Imaging-based deep learning in liver diseases

Liver disease is a collective term for hepatic damage caused by heterogeneous etiologies and poses a heavy health burden worldwide. Modern medical imaging, such as computed tomography (CT), magnetic resonance imaging (MRI), and ultrasonography, plays an essential role in the diagnosis and management of liver diseases. Imaging-based deep learning (DL) is one of the most actively investigated techniques in recent decade. It enables high-dimensional features extraction through the layered structures and can be used in a variety of clinical scenarios, especially with the convolutional neural network in computer vision.

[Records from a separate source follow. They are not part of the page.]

-- ==== Sys2Proof/Laws/KeepPower.lean ====
section
/-! SUPPORT. What the operations of Machine/Power.lean may change: one lemma for each. -/

namespace Sys2Proof.Machine

/-- startSwitch may change: pwr. -/
theorem startSwitch_view {M : Nat} (hM : 33554432 ||| M = M) (d : Nat) (on : Bool) (fn : Nat) (s : State) :
    (startSwitch d on fn s).view M = s.view M := by
  refine view_le hM ?_
  simp only [startSwitch, onPwr_view, view_ite, foldl_view, ite_self, Nat.reduceOr]

/-- execPowerDomain may change: guard, rsv, ph, mbx, msix, sump, pwr, pmon, out. -/
theorem execPowerDomain_kept {M : Nat} (hM : 17300980740 ||| M = M) (rq : Req) (s : State) :
    Kept M s (execPowerDomain rq s) := by
  refine Kept.le hM ?_
  unfold execPowerDomain
  refine serve_kept rfl _ _ (fun s => ?_) s
  simp only [beginOff_view, onGuard_view, startSwitch_view, view_ite, foldl_view, ite_self, Nat.reduceOr, kept_ite, keeps_ite, kept_next, keeps_ok, keeps_err, keeps_failed, keeps_later]

/-- endSwitch may change: mbx, msix, pwr, pmon, out. -/
theorem endSwitch_view {M : Nat} (hM : 17283678208 ||| M = M) (d : Nat) (fn : Option Nat) (st : Status) (s : State) :
    (endSwitch d fn st s).view M = s.view M := by
  refine view_le hM ?_
  simp only [endSwitch, finishOpt_view, onPwr_view, view_ite, foldl_view, ite_self, Nat.reduceOr]

/-- endBist may change: port, frames, nextFrame, pump, strn, rsv, weir, xl, fab, shtl, rdma, ledg, ddr, mbx, msix, host, sump, pwr, pmon, trace, lane, out, free. -/
theorem endBist_view {M : Nat} (hM : 52071628264 ||| M = M) (d fn : Nat) (ok : Bool) (failMem : BitVec 16) (s : State) :
    (endBist d fn ok failMem s).view M = s.view M := by
  refine view_le hM ?_
  simp only [endBist, bistFails_view, blockFails_view, finish_view, onPwr_view, switchOff_view, switchOn_view, view_ite, foldl_view, ite_self, Nat.reduceOr]

/-- execDomainSwitchDone may change: port, frames, nextFrame, pump, strn, rsv, weir, xl, fab, shtl, rdma, ledg, ddr, mbx, msix, host, sump, pwr, pmon, trace, lane, out, free. -/
theorem execDomainSwitchDone_kept {M : Nat} (hM : 52071628264 ||| M = M) (d : Fin 144) (bistOk : Bool) (failMem : BitVec 16) (s : State) :
    Kept M s (execDomainSwitchDone d bistOk failMem s) := by
  refine Kept.le hM ?_
  unfold execDomainSwitchDone
  (try simp only [bistFails_view, endBist_view, endSwitch_view, switchOff_view, switchOn_view, view_ite, foldl_view, ite_self, Nat.reduceOr, kept_ite, keeps_ite, kept_next, keeps_ok, keeps_err, keeps_failed, keeps_later]) <;> (repeat' split) <;> (try simp only [bistFails_view, endBist_view, endSwitch_view, switchOff_view, switchOn_view, view_ite, foldl_view, ite_self, Nat.reduceOr, kept_ite, keeps_ite, kept_next, keeps_ok, keeps_err, keeps_failed, keeps_later]) <;> (repeat' split) <;> (try simp only [bistFails_view, endBist_view, endSwitch_view, switchOff_view, switchOn_view, view_ite, foldl_view, ite_self, Nat.reduceOr, kept_ite, keeps_ite, kept_next, keeps_ok, keeps_err, keeps_failed, keeps_later])

/-- execBankGroupOffTimeout may change: rsv, mbx, msix, pwr, pmon, out. -/
theorem execBankGroupOffTimeout_kept {M : Nat} (hM : 17283679232 ||| M = M) (g : Fin 32) (s : State) :
    Kept M s (execBankGroupOffTimeout g s) := by
  refine Kept.le hM ?_
  unfold execBankGroupOffTimeout
  (try simp only [endSwitch_view, guarBack_view, onRsv_view, view_ite, foldl_view, ite_self, Nat.reduceOr, kept_ite, keeps_ite, kept_next, keeps_ok, keeps_err, keeps_failed, keeps_later]) <;> (repeat' split) <;> (try simp only [endSwitch_view, guarBack_view, onRsv_view, view_ite, foldl_view, ite_self, Nat.reduceOr, kept_ite, keeps_ite, kept_next, keeps_ok, keeps_err, keeps_failed, keeps_later]) <;> (repeat' split) <;> (try simp only [endSwitch_view, guarBack_view, onRsv_view, view_ite, foldl_view, ite_self, Nat.reduceOr, kept_ite, keeps_ite, kept_next, keeps_ok, keeps_err, keeps_failed, keeps_later])

/-- execTestMbist may change: port, frames, nextFrame, pump, strn, rsv, weir, xl, fab, shtl, rdma, ledg, ddr, ph, mbx, msix, host, sump, pwr, pmon, trace, lane, out. -/
theorem execTestMbist_kept {M : Nat} (hM : 17712414184 ||| M = M) (rq : Req) (s : State) :
    Kept M s (execTestMbist rq s) := by
  refine Kept.le hM ?_
  unfold execTestMbist
  refine serve_kept rfl _ _ (fun s => ?_) s
  simp only [beginOff_view, onPwr_view, switchOff_view, view_ite, foldl_view, ite_self, Nat.reduceOr, kept_ite, keeps_ite, kept_next, keeps_ok, keeps_err, keeps_failed, keeps_later]

/-- execPowerStatus may change: ph, mbx, msix, pmon, out. -/
theorem execPowerStatus_kept {M : Nat} (hM : 17250648064 ||| M = M) (rq : Req) (s : State) :
    Kept M s (execPowerStatus rq s) := by
  refine Kept.le hM ?_
  unfold execPowerStatus
  refine serve_kept rfl _ _ (fun s => ?_) s
  simp only [view_ite, foldl_view, ite_self, Nat.reduceOr, kept_ite, keeps_ite, kept_next, keeps_ok, keeps_err, keeps_failed, keeps_later]

/-- askReset may change: port, frames, rsv, weir, cist, sump, pwr, pmon, out, free. -/
theorem askReset_view {M : Nat} (hM : 51657182248 ||| M = M) (s : State) :
    (askReset s).view M = s.view M := by
  refine view_le hM ?_
  simp only [askReset, beginGasp_view, enterSafe_view, onPwr_view, onSump_view, view_ite, foldl_view, ite_self, Nat.reduceOr]

/-- execPowerChipReset may change: port, frames, rsv, weir, cist, ph, mbx, msix, sump, pwr, pmon, out, free. -/
theorem execPowerChipReset_kept {M : Nat} (hM : 51660852264 ||| M = M) (rq : Req) (s : State) :
    Kept M s (execPowerChipReset rq s) := by
  refine Kept.le hM ?_
  unfold execPowerChipReset
  dsimp only
  generalize (s.pwr.resetPending || s.pwr.lastGasp) = busy
  have h : (serve (cmdH 0x1103 4) rq (fun s =>
      if rq.u32 0 ≠ 0x43484950 then .err .badParam else if busy then .err .busy else .ok s []) s).view 51660852264
      = s.view 51660852264 := by
    refine (serve_kept (M := 51660852264) rfl _ _ (fun s => ?_) s).agrees _ rfl
    simp only [keeps_ite, keeps_ok, keeps_err, ite_self]
  rw [kept_next, view_ite, askReset_view rfl, h, ite_self]

/-- execChipReset may change: glb, tide, guard, port, quad, frames, nextFrame, pump, strn, fwd, rsv, weir, xl, fab, shtl, rdma, ledg, cist, ddr, ph, mbx, msix, fuse, host, sump, pwr, pmon, trace, lane, tap, therm, latch, pcieDown, vfEnable, out, free, pending. -/
theorem execChipReset_kept {M : Nat} (hM : 137438953471 ||| M = M) (s : State) :
    Kept M s (execChipReset s) := by
  refine Kept.le hM ?_
  unfold execChipReset
  simp only [resetChip_view, view_ite, foldl_view, ite_self, Nat.reduceOr, kept_ite, keeps_ite, kept_next, keeps_ok, keeps_err, keeps_failed, keeps_later]

/-- execChipRstDelayExpiry may change: glb, tide, guard, port, quad, frames, nextFrame, pump, strn, fwd, rsv, weir, xl, fab, shtl, rdma, ledg, cist, ddr, ph, mbx, msix, fuse, host, sump, pwr, pmon, trace, lane, tap, therm, latch, pcieDown, vfEnable, out, free, pending. -/
theorem execChipRstDelayExpiry_kept {M : Nat} (hM : 137438953471 ||| M = M) (s : State) :
    Kept M s (execChipRstDelayExpiry s) := by
  refine Kept.le hM ?_
  unfold execChipRstDelayExpiry
  simp only [onSump_view, resetChip_view, view_ite, foldl_view, ite_self, Nat.reduceOr, kept_ite, keeps_ite, kept_next, keeps_ok, keeps_err, keeps_failed, keeps_later]

/-- trainChannel may change: ddr, sump. -/
theorem trainChannel_view {M : Nat} (hM : 17039360 ||| M = M) (c gib : Nat) (speed : Option (Fin 3)) (s : State) :
    (trainChannel c gib speed s).view M = s.view M := by
  refine view_le hM ?_
  unfold trainChannel
  (try simp only [dramEvent_view, onDdr_view, view_ite, foldl_view, ite_self, Nat.reduceOr]) <;> (repeat' split) <;> (try simp only [dramEvent_view, onDdr_view, view_ite, foldl_view, ite_self, Nat.reduceOr]) <;> (repeat' split) <;> (try simp only [dramEvent_view, onDdr_view, view_ite, foldl_view, ite_self, Nat.reduceOr])

/-- readBoard may change: ph, sump. -/
theorem readBoard_view {M : Nat} (hM : 17301504 ||| M = M) (s : State) :
    (readBoard s).view M = s.view M := by
  refine view_le hM ?_
  simp only [readBoard, onPh_view, raise_view, view_ite, foldl_view, ite_self, Nat.reduceOr]

/-- placeRegions may change: ledg, ph. -/
theorem placeRegions_view {M : Nat} (hM : 589824 ||| M = M) (s : State) :
    (placeRegions s).view M = s.view M := by
  refine view_le hM ?_
  simp only [placeRegions, onLedg_view, onPh_view, view_ite, foldl_view, ite_self, Nat.reduceOr]

/-- bootVolt may change: guard, sump, out. -/
theorem bootVolt_view {M : Nat} (hM : 17196646404 ||| M = M) (bad : List (Fin 7)) (s : State) :
    (bootVolt bad s).view M = s.view M := by
  refine view_le hM ?_
  unfold bootVolt
  repeat' (first | with_reducible rfl | simp only [emit_view, onGuard_view, raise_view, view_ite, foldl_view, ite_self, Nat.reduceOr] | split | refine (foldl_view (fun s a => ?_) _ _).trans ?_ | (rename_i e; rw [fst_view e]) | (rename_i e _; rw [fst_view e]) | (rename_i e _ _; rw [fst_view e]))

/-- calibrateAll may change: quad, xl. -/
theorem calibrateAll_view {M : Nat} (hM : 4112 ||| M = M) (s : State) :
    (calibrateAll s).view M = s.view M := by
  refine view_le hM ?_
  unfold calibrateAll
  repeat' (first | with_reducible rfl | simp only [enableLink_view, onQuad_view, onXl_view, view_ite, foldl_view, ite_self, Nat.reduceOr] | split | refine (foldl_view (fun s a => ?_) _ _).trans ?_ | (rename_i e; rw [fst_view e]) | (rename_i e _; rw [fst_view e]) | (rename_i e _ _; rw [fst_view e]))

/-- startGuard may change: guard. -/
theorem startGuard_view {M : Nat} (hM : 4 ||| M = M) (s : State) :
    (startGuard s).view M = s.view M := by
  refine view_le hM ?_
  simp only [startGuard, onGuard_view, view_ite, foldl_view, ite_self, Nat.reduceOr]

/-- coldStart may change: guard, quad, xl, fab, ledg, ddr, ph, sump, out. -/
theorem coldStart_view {M : Nat} (hM : 17197510676 ||| M = M) (train : TrainRes) (s : State) :
    (coldStart train s).view M = s.view M := by
  refine view_le hM ?_
  simp only [coldStart, bootVolt_view, calibrateAll_view, onFab_view, placeRegions_view, readBoard_view, standAlone_view, startGuard_view, trainChannel_view, view_ite, foldl_view, ite_self, Nat.reduceOr]

/-- setReady may change: cist, ph, fuse, pwr. -/
theorem setReady_view {M : Nat} (hM : 38404096 ||| M = M) (s : State) :
    (setReady s).view M = s.view M := by
  refine view_le hM ?_
  unfold setReady
  repeat' (first | with_reducible rfl | simp only [onPh_view, onPwr_view, startProbe_view, view_fuse, view_ite, foldl_view, ite_self, Nat.reduceOr] | split | refine (foldl_view (fun s a => ?_) _ _).trans ?_ | (rename_i e; rw [fst_view e]) | (rename_i e _; rw [fst_view e]) | (rename_i e _ _; rw [fst_view e]))

/-- execStartupComplete may change: guard, quad, xl, fab, ledg, cist, ddr, ph, mbx, msix, fuse, sump, pwr, out. -/
theorem execStartupComplete_kept {M : Nat} (hM : 17238536212 ||| M = M) (train : TrainRes) (s : State) :
    Kept M s (execStartupComplete train s) := by
  refine Kept.le hM ?_
  unfold execStartupComplete
  simp only [coldStart_view, postAll_view, setReady_view, view_ite, foldl_view, ite_self, Nat.reduceOr, kept_ite, keeps_ite, kept_next, keeps_ok, keeps_err, keeps_failed, keeps_later]

/-- execPwrfailNAssert may change: port, frames, rsv, weir, cist, ph, msix, sump, pwr, pmon, out, free. -/
theorem execPwrfailNAssert_kept {M : Nat} (hM : 51659803688 ||| M = M) (s : State) :
    Kept M s (execPwrfailNAssert s) := by
  refine Kept.le hM ?_
  unfold execPwrfailNAssert
  simp only [beginGasp_view, latchLine_view, onPwr_view, view_ite, foldl_view, ite_self, Nat.reduceOr, kept_ite, keeps_ite, kept_next, keeps_ok, keeps_err, keeps_failed, keeps_later]

/-- execAppendingStop may change: port, frames, nextFrame, pump, strn, rsv, weir, xl, fab, shtl, rdma, ledg, cist, ddr, ph, mbx, msix, host, sump, pwr, pmon, trace, lane, out. -/
theorem execAppendingStop_kept {M : Nat} (hM : 17712545256 ||| M = M) (s : State) :
    Kept M s (execAppendingStop s) := by
  refine Kept.le hM ?_
  unfold execAppendingStop
  simp only [gaspOff_view, stopAppending_view, view_ite, foldl_view, ite_self, Nat.reduceOr, kept_ite, keeps_ite, kept_next, keeps_ok, keeps_err, keeps_failed, keeps_later]

/-- execLastGaspEnd may change: glb, tide, guard, port, quad, frames, nextFrame, pump, strn, fwd, rsv, weir, xl, fab, shtl, rdma, ledg, cist, ddr, ph, mbx, msix, fuse, host, sump, pwr, pmon, trace, lane, tap, therm, latch, pcieDown, vfEnable, out, free, pending. -/
theorem execLastGaspEnd_kept {M : Nat} (hM : 137438953471 ||| M = M) (s : State) :
    Kept M s (execLastGaspEnd s) := by
  refine Kept.le hM ?_
  unfold execLastGaspEnd
  simp only [onPwr_view, resetChip_view, view_ite, foldl_view, ite_self, Nat.reduceOr, kept_ite, keeps_ite, kept_next, keeps_ok, keeps_err, keeps_failed, keeps_later]

/-- execPwrfailNRelease may change: glb, tide, guard, port, quad, frames, nextFrame, pump, strn, fwd, rsv, weir, xl, fab, shtl, rdma, ledg, cist, ddr, ph, mbx, msix, fuse, host, sump, pwr, pmon, trace, lane, tap, therm, latch, pcieDown, vfEnable, out, free, pending. -/
theorem execPwrfailNRelease_kept {M : Nat} (hM : 137438953471 ||| M = M) (s : State) :
    Kept M s (execPwrfailNRelease s) := by
  refine Kept.le hM ?_
  unfold execPwrfailNRelease
  simp only [onPh_view, onPwr_view, onSump_view, resetChip_view, view_ite, foldl_view, ite_self, Nat.reduceOr, kept_ite, keeps_ite, kept_next, keeps_ok, keeps_err, keeps_failed, keeps_later]

/-- execPorstN may change: glb, tide, guard, port, quad, frames, nextFrame, pump, strn, fwd, rsv, weir, xl, fab, shtl, rdma, ledg, cist, ddr, ph, mbx, msix, fuse, host, sump, pwr, pmon, trace, lane, tap, therm, latch, pcieDown, vfEnable, out, free, pending. -/
theorem execPorstN_kept {M : Nat} (hM : 137438953471 ||| M = M) (s : State) :
    Kept M s (execPorstN s) := by
  refine Kept.le hM ?_
  unfold execPorstN
  simp only [resetAll_view, view_ite, foldl_view, ite_self, Nat.reduceOr, kept_ite, keeps_ite, kept_next, keeps_ok, keeps_err, keeps_failed, keeps_later]

/-- execPerstN may change: port, frames, nextFrame, strn, rsv, xl, fab, rdma, mbx, msix, host, sump, pmon, trace, pcieDown, vfEnable, out. -/
theorem execPerstN_kept {M : Nat} (hM : 30294455656 ||| M = M) (s : State) :
    Kept M s (execPerstN s) := by
  refine Kept.le hM ?_
  unfold execPerstN
  rw [kept_next]
  have h : ∀ t : State, t.view 30294455656 = s.view 30294455656 →
      ({ t with mbx := [], msix := [], vfEnable := false, pcieDown := false } : State).view 30294455656 = s.view 30294455656 :=
    fun t ht => (view_pcieDown rfl { { { t with mbx := [] } with msix := [] } with vfEnable := false } false).trans
      ((view_vfEnable rfl { { t with mbx := [] } with msix := [] } false).trans
        ((view_msix rfl { t with mbx := [] } []).trans ((view_mbx rfl t []).trans ht)))
  refine h _ ?_
  rw [foldl_view (fun s b => resetRings_view rfl b s), rdmaSettle_view rfl, foldl_view (fun s q => qpError_view rfl q 0 s)]

/-- execSupplyFault may change: sump, pwr. -/
theorem execSupplyFault_kept {M : Nat} (hM : 50331648 ||| M = M) (rail : Fin 7) (high : Bool) (s : State) :
    Kept M s (execSupplyFault rail high s) := by
  refine Kept.le hM ?_
  unfold execSupplyFault
  simp only [onPwr_view, raise_view, view_ite, foldl_view, ite_self, Nat.reduceOr, kept_ite, keeps_ite, kept_next, keeps_ok, keeps_err, keeps_failed, keeps_later]

/-- execPcieLinkDown may change: sump, pcieDown. -/
theorem execPcieLinkDown_kept {M : Nat} (hM : 4311744512 ||| M = M) (fatal : Bool) (s : State) :
    Kept M s (execPcieLinkDown fatal s) := by
  refine Kept.le hM ?_
  unfold execPcieLinkDown
  simp only [raise_view, view_pcieDown, view_ite, foldl_view, ite_self, Nat.reduceOr, kept_ite, keeps_ite, kept_next, keeps_ok, keeps_err, keeps_failed, keeps_later]

end Sys2Proof.Machine
end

Most DL tasks can be divided into image segmentation, image classification, and lesion detection. In terms of segmentation, unlike traditional semi-automatic segmentation algorithms that need manual tracing or correction, most DL segmentation algorithms perform end-to-end segmentations, which can reduce labor and time cost. The algorithms output an array of the same size as the input images. Pixels (voxels) in the target usually demonstrate higher values in the corresponding location on the output array. By setting a cutoff value, a mask of the target region is then generated. The segmentation algorithms are often evaluated on spatial overlapping by Dice Similarity Coefficient (DSC) and Hausdorff distance, with higher DSC and lower Hausdorff distance indicating better segmentation performance.

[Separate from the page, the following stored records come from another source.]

-- ==== Sys2Proof/Laws/KeepSump.lean ====
section
/-! SUPPORT. What the operations of Machine/Sump.lean may change: one lemma for each. -/

namespace Sys2Proof.Machine

/-- execSumpSetReaction may change: ph, mbx, msix, sump, pmon, out. -/
theorem execSumpSetReaction_kept {M : Nat} (hM : 17267425280 ||| M = M) (rq : Req) (s : State) :
    Kept M s (execSumpSetReaction rq s) := by
  refine Kept.le hM ?_
  unfold execSumpSetReaction
  refine serve_kept rfl _ _ (fun s => ?_) s
  simp only [onSump_view, react_view, view_ite, foldl_view, ite_self, Nat.reduceOr, kept_ite, keeps_ite, kept_next, keeps_ok, keeps_err, keeps_failed, keeps_later]

/-- execSumpClear may change: ph, mbx, msix, sump, pmon, out. -/
theorem execSumpClear_kept {M : Nat} (hM : 17267425280 ||| M = M) (rq : Req) (s : State) :
    Kept M s (execSumpClear rq s) := by
  refine Kept.le hM ?_
  unfold execSumpClear
  refine serve_kept rfl _ _ (fun s => ?_) s
  simp only [onSump_view, view_ite, foldl_view, ite_self, Nat.reduceOr, kept_ite, keeps_ite, kept_next, keeps_ok, keeps_err, keeps_failed, keeps_later]

/-- execSumpSafeEnter may change: port, frames, rsv, weir, ph, mbx, msix, sump, pmon, out, free. -/
theorem execSumpSafeEnter_kept {M : Nat} (hM : 51627166760 ||| M = M) (rq : Req) (s : State) :
    Kept M s (execSumpSafeEnter rq s) := by
  refine Kept.le hM ?_
  unfold execSumpSafeEnter
  refine serve_kept rfl _ _ (fun s => ?_) s
  simp only [enterSafe_view, view_ite, foldl_view, ite_self, Nat.reduceOr, kept_ite, keeps_ite, kept_next, keeps_ok, keeps_err, keeps_failed, keeps_later]

/-- leaveSafe may change: port, frames, nextFrame, strn, rsv, weir, xl, fab, rdma, mbx, msix, host, sump, pmon, trace, out. -/
theorem leaveSafe_view {M : Nat} (hM : 17409555816 ||| M = M) (flush : Bool) (s : State) :
    (leaveSafe flush s).view M = s.view M := by
  refine view_le hM ?_
  simp only [leaveSafe, flushStopped_view, onSump_view, resumeRdma_view, view_ite, foldl_view, ite_self, Nat.reduceOr]

/-- execSumpSafeRelease may change: port, frames, nextFrame, strn, rsv, weir, xl, fab, rdma, ph, mbx, msix, host, sump, pmon, trace, out. -/
theorem execSumpSafeRelease_kept {M : Nat} (hM : 17410080104 ||| M = M) (rq : Req) (s : State) :
    Kept M s (execSumpSafeRelease rq s) := by
  refine Kept.le hM ?_
  unfold execSumpSafeRelease
  refine serve_kept rfl _ _ (fun s => ?_) s
  simp only [leaveSafe_view, view_ite, foldl_view, ite_self, Nat.reduceOr, kept_ite, keeps_ite, kept_next, keeps_ok, keeps_err, keeps_failed, keeps_later]

/-- execSumpInject may change: ph, mbx, msix, sump, pmon, out. -/
theorem execSumpInject_kept {M : Nat} (hM : 17267425280 ||| M = M) (rq : Req) (s : State) :
    Kept M s (execSumpInject rq s) := by
  refine Kept.le hM ?_
  unfold execSumpInject
  refine serve_kept rfl _ _ (fun s => ?_) s
  simp only [onSump_view, view_ite, foldl_view, ite_self, Nat.reduceOr, kept_ite, keeps_ite, kept_next, keeps_ok, keeps_err, keeps_failed, keeps_later]

/-- execSumpStatus may change: ph, mbx, msix, pmon, out. -/
theorem execSumpStatus_kept {M : Nat} (hM : 17250648064 ||| M = M) (rq : Req) (s : State) :
    Kept M s (execSumpStatus rq s) := by
  refine Kept.le hM ?_
  unfold execSumpStatus
  refine serve_kept rfl _ _ (fun s => ?_) s
  simp only [view_ite, foldl_view, ite_self, Nat.reduceOr, kept_ite, keeps_ite, kept_next, keeps_ok, keeps_err, keeps_failed, keeps_later]

/-- execSumpConfig may change: ph, mbx, msix, sump, pmon, out. -/
theorem execSumpConfig_kept {M : Nat} (hM : 17267425280 ||| M = M) (rq : Req) (s : State) :
    Kept M s (execSumpConfig rq s) := by
  refine Kept.le hM ?_
  unfold execSumpConfig
  refine serve_kept rfl _ _ (fun s => ?_) s
  simp only [onSump_view, view_ite, foldl_view, ite_self, Nat.reduceOr, kept_ite, keeps_ite, kept_next, keeps_ok, keeps_err, keeps_failed, keeps_later]

/-- execSumpStatusWrite may change: sump, pmon. -/
theorem execSumpStatusWrite_kept {M : Nat} (hM : 83886080 ||| M = M) (hi : Bool) (mask : BitVec 32) (s : State) :
    Kept M s (execSumpStatusWrite hi mask s) := by
  refine Kept.le hM ?_
  unfold execSumpStatusWrite
  simp only [mmio_view, onSump_view, view_ite, foldl_view, ite_self, Nat.reduceOr, kept_ite, keeps_ite, kept_next, keeps_ok, keeps_err, keeps_failed, keeps_later]

/-- execSumpLatch may change: port, frames, rsv, weir, ph, msix, sump, pwr, pmon, out, free. -/
theorem execSumpLatch_kept {M : Nat} (hM : 51659672616 ||| M = M) (s : State) :
    Kept M s (execSumpLatch s) := by
  refine Kept.le hM ?_
  unfold execSumpLatch
  simp only [latchAll_view, view_ite, foldl_view, ite_self, Nat.reduceOr, kept_ite, keeps_ite, kept_next, keeps_ok, keeps_err, keeps_failed, keeps_later]

/-- storeEntry may change: mbx, msix, sump, out. -/
theorem storeEntry_view {M : Nat} (hM : 17199792128 ||| M = M) (e0 : Entry) (s : State) :
    (storeEntry e0 s).view M = s.view M := by
  refine view_le hM ?_
  simp only [storeEntry, onSump_view, postAll_view, view_ite, foldl_view, ite_self, Nat.reduceOr]

/-- execHistoryWrite may change: mbx, msix, sump, out. -/
theorem execHistoryWrite_kept {M : Nat} (hM : 17199792128 ||| M = M) (s : State) :
    Kept M s (execHistoryWrite s) := by
  refine Kept.le hM ?_
  unfold execHistoryWrite
  (try simp only [advance_view, onSump_view, storeEntry_view, view_ite, foldl_view, ite_self, Nat.reduceOr, kept_ite, keeps_ite, kept_next, keeps_ok, keeps_err, keeps_failed, keeps_later]) <;> (repeat' split) <;> (try simp only [advance_view, onSump_view, storeEntry_view, view_ite, foldl_view, ite_self, Nat.reduceOr, kept_ite, keeps_ite, kept_next, keeps_ok, keeps_err, keeps_failed, keeps_later]) <;> (repeat' split) <;> (try simp only [advance_view, onSump_view, storeEntry_view, view_ite, foldl_view, ite_self, Nat.reduceOr, kept_ite, keeps_ite, kept_next, keeps_ok, keeps_err, keeps_failed, keeps_later])

/-- execBlockReset may change: port, frames, strn, rsv, xl, fab, ledg, cist, ddr, ph, mbx, msix, host, sump, pmon, trace, out. -/
theorem execBlockReset_kept {M : Nat} (hM : 17410503976 ||| M = M) (s : State) :
    Kept M s (execBlockReset s) := by
  refine Kept.le hM ?_
  unfold execBlockReset
  (try simp only [onSump_view, resetBlock_view, view_ite, foldl_view, ite_self, Nat.reduceOr, kept_ite, keeps_ite, kept_next, keeps_ok, keeps_err, keeps_failed, keeps_later]) <;> (repeat' split) <;> (try simp only [onSump_view, resetBlock_view, view_ite, foldl_view, ite_self, Nat.reduceOr, kept_ite, keeps_ite, kept_next, keeps_ok, keeps_err, keeps_failed, keeps_later]) <;> (repeat' split) <;> (try simp only [onSump_view, resetBlock_view, view_ite, foldl_view, ite_self, Nat.reduceOr, kept_ite, keeps_ite, kept_next, keeps_ok, keeps_err, keeps_failed, keeps_later])

/-- execKillNAssert may change: port, frames, rsv, weir, ph, msix, sump, pwr, pmon, out, free. -/
theorem execKillNAssert_kept {M : Nat} (hM : 51659672616 ||| M = M) (s : State) :
    Kept M s (execKillNAssert s) := by
  refine Kept.le hM ?_
  unfold execKillNAssert
  simp only [latchLine_view, onSump_view, view_ite, foldl_view, ite_self, Nat.reduceOr, kept_ite, keeps_ite, kept_next, keeps_ok, keeps_err, keeps_failed, keeps_later]

/-- execKillNRelease may change: sump. -/
theorem execKillNRelease_kept {M : Nat} (hM : 16777216 ||| M = M) (s : State) :
    Kept M s (execKillNRelease s) := by
  refine Kept.le hM ?_
  unfold execKillNRelease
  simp only [onSump_view, view_ite, foldl_view, ite_self, Nat.reduceOr, kept_ite, keeps_ite, kept_next, keeps_ok, keeps_err, keeps_failed, keeps_later]

end Sys2Proof.Machine
end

In classification tasks, DL algorithms can classify the input image with or without a lesion mask into a specific and output a probability from zero to one. DL classification is usually assessed by discrimination, calibration, and clinical utility. Discrimination refers to the ability to differentiate between those with or without the outcome event, and is usually estimated by area under receiver operating characteristic curve (AUC). Calibration reflects the agreement between model-derived outcomes and actual outcomes, which is preferably analyzed by calibration curve. In addition, the clinical utility is often evaluated by decision curve analysis, which allows evaluating and comparing prediction models that incorporate clinical consequences.

DL detection task refers to lesion localization and classification. The algorithms output both the lesion location (a precise location array or a rough bounding box) and the type of lesions. Different from image segmentation algorithms, lesion detection algorithms focus more on the identification of real lesions rather than the precise spatial overlapping between the outputs and the ground-truth regions. The results of detection algorithms are divided into true-positive (lesions detected), true-negative (no lesion in the image and no positive output), false-positive (no lesion in the image but a positive output), and false-negative (lesion undetected), and detection performance can be measured by true-positive rate and false-positive rate.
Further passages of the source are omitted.